● WHAT TO WORK ON
For every entry below, retype it exactly as it reads.

*** Opening SOURCE DATA ***

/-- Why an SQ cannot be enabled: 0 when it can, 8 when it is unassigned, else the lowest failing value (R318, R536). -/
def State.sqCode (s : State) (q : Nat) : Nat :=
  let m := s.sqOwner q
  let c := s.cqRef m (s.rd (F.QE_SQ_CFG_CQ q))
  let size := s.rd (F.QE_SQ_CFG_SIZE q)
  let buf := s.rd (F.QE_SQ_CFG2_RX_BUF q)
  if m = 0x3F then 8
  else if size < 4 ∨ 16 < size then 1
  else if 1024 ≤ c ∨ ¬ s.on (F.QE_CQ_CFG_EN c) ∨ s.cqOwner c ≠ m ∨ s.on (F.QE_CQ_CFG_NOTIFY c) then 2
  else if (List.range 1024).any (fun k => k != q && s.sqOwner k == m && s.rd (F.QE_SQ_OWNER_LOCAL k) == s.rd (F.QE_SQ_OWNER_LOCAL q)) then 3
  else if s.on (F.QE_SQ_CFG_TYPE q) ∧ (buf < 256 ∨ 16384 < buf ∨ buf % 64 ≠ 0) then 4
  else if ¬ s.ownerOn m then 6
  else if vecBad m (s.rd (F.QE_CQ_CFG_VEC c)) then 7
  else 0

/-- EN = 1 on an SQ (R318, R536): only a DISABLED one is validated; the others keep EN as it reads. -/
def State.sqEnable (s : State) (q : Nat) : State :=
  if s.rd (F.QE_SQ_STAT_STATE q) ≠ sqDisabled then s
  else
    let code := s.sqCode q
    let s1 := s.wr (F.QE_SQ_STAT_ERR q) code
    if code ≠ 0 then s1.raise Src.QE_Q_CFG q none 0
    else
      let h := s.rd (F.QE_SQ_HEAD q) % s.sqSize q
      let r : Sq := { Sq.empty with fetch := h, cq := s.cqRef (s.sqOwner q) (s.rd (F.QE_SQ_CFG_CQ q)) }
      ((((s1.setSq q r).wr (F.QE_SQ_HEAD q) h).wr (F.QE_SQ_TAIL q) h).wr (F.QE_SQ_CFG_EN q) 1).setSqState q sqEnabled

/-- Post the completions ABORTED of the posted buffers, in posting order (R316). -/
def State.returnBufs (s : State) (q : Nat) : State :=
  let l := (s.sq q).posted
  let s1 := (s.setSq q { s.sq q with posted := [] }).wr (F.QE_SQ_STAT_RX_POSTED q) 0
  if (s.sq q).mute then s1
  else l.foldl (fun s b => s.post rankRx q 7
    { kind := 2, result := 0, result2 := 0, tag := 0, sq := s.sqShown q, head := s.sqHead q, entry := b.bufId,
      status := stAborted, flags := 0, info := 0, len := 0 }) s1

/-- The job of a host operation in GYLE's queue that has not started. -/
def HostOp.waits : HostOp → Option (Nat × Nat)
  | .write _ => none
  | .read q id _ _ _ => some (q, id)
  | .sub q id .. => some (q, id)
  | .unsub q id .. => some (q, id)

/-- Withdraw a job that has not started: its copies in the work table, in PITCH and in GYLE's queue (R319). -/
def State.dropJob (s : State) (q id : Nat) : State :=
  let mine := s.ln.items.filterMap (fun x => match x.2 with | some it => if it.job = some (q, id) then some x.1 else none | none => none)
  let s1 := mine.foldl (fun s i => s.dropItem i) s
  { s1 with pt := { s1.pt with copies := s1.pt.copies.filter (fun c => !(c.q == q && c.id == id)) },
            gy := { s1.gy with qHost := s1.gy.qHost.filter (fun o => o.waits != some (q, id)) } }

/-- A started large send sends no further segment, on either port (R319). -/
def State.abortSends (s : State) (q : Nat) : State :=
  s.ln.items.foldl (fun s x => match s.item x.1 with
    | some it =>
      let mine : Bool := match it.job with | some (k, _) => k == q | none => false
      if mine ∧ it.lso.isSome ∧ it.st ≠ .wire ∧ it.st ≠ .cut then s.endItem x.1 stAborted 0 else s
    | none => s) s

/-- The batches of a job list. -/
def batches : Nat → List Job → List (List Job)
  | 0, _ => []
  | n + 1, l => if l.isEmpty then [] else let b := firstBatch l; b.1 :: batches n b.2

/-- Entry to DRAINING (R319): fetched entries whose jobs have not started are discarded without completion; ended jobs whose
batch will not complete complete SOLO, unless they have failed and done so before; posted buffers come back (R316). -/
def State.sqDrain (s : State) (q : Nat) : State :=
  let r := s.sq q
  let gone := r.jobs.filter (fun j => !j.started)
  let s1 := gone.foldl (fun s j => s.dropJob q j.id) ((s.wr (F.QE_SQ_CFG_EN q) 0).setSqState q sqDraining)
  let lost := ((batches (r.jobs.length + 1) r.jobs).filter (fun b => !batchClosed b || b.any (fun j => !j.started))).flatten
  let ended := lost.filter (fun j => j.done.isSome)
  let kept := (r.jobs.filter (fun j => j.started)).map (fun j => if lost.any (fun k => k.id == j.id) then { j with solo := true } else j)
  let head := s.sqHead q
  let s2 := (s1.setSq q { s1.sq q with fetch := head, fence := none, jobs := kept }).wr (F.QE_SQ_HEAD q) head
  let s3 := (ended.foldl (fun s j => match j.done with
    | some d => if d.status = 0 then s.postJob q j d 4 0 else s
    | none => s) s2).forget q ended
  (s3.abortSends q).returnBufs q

*** Closing SOURCE DATA ***

● RESPONSE BELOW
/-- Why an SQ cannot be enabled: 0 when it can, 8 when it is unassigned, else the lowest failing value (R318, R536). -/
def State.sqCode (s : State) (q : Nat) : Nat :=
  let m := s.sqOwner q
  let c := s.cqRef m (s.rd (F.QE_SQ_CFG_CQ q))
  let size := s.rd (F.QE_SQ_CFG_SIZE q)
  let buf := s.rd (F.QE_SQ_CFG2_RX_BUF q)
  if m = 0x3F then 8
  else if size < 4 ∨ 16 < size then 1
  else if 1024 ≤ c ∨ ¬ s.on (F.QE_CQ_CFG_EN c) ∨ s.cqOwner c ≠ m ∨ s.on (F.QE_CQ_CFG_NOTIFY c) then 2
  else if (List.range 1024).any (fun k => k != q && s.sqOwner k == m && s.rd (F.QE_SQ_OWNER_LOCAL k) == s.rd (F.QE_SQ_OWNER_LOCAL q)) then 3
  else if s.on (F.QE_SQ_CFG_TYPE q) ∧ (buf < 256 ∨ 16384 < buf ∨ buf % 64 ≠ 0) then 4
  else if ¬ s.ownerOn m then 6
  else if vecBad m (s.rd (F.QE_CQ_CFG_VEC c)) then 7
  else 0

/-- EN = 1 on an SQ (R318, R536): only a DISABLED one is validated; the others keep EN as it reads. -/
def State.sqEnable (s : State) (q : Nat) : State :=
  if s.rd (F.QE_SQ_STAT_STATE q) ≠ sqDisabled then s
  else
    let code := s.sqCode q
    let s1 := s.wr (F.QE_SQ_STAT_ERR q) code
    if code ≠ 0 then s1.raise Src.QE_Q_CFG q none 0
    else
      let h := s.rd (F.QE_SQ_HEAD q) % s.sqSize q
      let r : Sq := { Sq.empty with fetch := h, cq := s.cqRef (s.sqOwner q) (s.rd (F.QE_SQ_CFG_CQ q)) }
      ((((s1.setSq q r).wr (F.QE_SQ_HEAD q) h).wr (F.QE_SQ_TAIL q) h).wr (F.QE_SQ_CFG_EN q) 1).setSqState q sqEnabled

/-- Post the completions ABORTED of the posted buffers, in posting order (R316). -/
def State.returnBufs (s : State) (q : Nat) : State :=
  let l := (s.sq q).posted
  let s1 := (s.setSq q { s.sq q with posted := [] }).wr (F.QE_SQ_STAT_RX_POSTED q) 0
  if (s.sq q).mute then s1
  else l.foldl (fun s b => s.post rankRx q 7
    { kind := 2, result := 0, result2 := 0, tag := 0, sq := s.sqShown q, head := s.sqHead q, entry := b.bufId,
      status := stAborted, flags := 0, info := 0, len := 0 }) s1

/-- The job of a host operation in GYLE's queue that has not started. -/
def HostOp.waits : HostOp → Option (Nat × Nat)
  | .write _ => none
  | .read q id _ _ _ => some (q, id)
  | .sub q id .. => some (q, id)
  | .unsub q id .. => some (q, id)

/-- Withdraw a job that has not started: its copies in the work table, in PITCH and in GYLE's queue (R319). -/
def State.dropJob (s : State) (q id : Nat) : State :=
  let mine := s.ln.items.filterMap (fun x => match x.2 with | some it => if it.job = some (q, id) then some x.1 else none | none => none)
  let s1 := mine.foldl (fun s i => s.dropItem i) s
  { s1 with pt := { s1.pt with copies := s1.pt.copies.filter (fun c => !(c.q == q && c.id == id)) },
            gy := { s1.gy with qHost := s1.gy.qHost.filter (fun o => o.waits != some (q, id)) } }

/-- A started large send sends no further segment, on either port (R319). -/
def State.abortSends (s : State) (q : Nat) : State :=
  s.ln.items.foldl (fun s x => match s.item x.1 with
    | some it =>
      let mine : Bool := match it.job with | some (k, _) => k == q | none => false
      if mine ∧ it.lso.isSome ∧ it.st ≠ .wire ∧ it.st ≠ .cut then s.endItem x.1 stAborted 0 else s
    | none => s) s

/-- The batches of a job list. -/
def batches : Nat → List Job → List (List Job)
  | 0, _ => []
  | n + 1, l => if l.isEmpty then [] else let b := firstBatch l; b.1 :: batches n b.2

/-- Entry to DRAINING (R319): fetched entries whose jobs have not started are discarded without completion; ended jobs whose
batch will not complete complete SOLO, unless they have failed and done so before; posted buffers come back (R316). -/
def State.sqDrain (s : State) (q : Nat) : State :=
  let r := s.sq q
  let gone := r.jobs.filter (fun j => !j.started)
  let s1 := gone.foldl (fun s j => s.dropJob q j.id) ((s.wr (F.QE_SQ_CFG_EN q) 0).setSqState q sqDraining)
  let lost := ((batches (r.jobs.length + 1) r.jobs).filter (fun b => !batchClosed b || b.any (fun j => !j.started))).flatten
  let ended := lost.filter (fun j => j.done.isSome)
  let kept := (r.jobs.filter (fun j => j.started)).map (fun j => if lost.any (fun k => k.id == j.id) then { j with solo := true } else j)
  let head := s.sqHead q
  let s2 := (s1.setSq q { s1.sq q with fetch := head, fence := none, jobs := kept }).wr (F.QE_SQ_HEAD q) head
  let s3 := (ended.foldl (fun s j => match j.done with
    | some d => if d.status = 0 then s.postJob q j d 4 0 else s
    | none => s) s2).forget q ended
  (s3.abortSends q).returnBufs q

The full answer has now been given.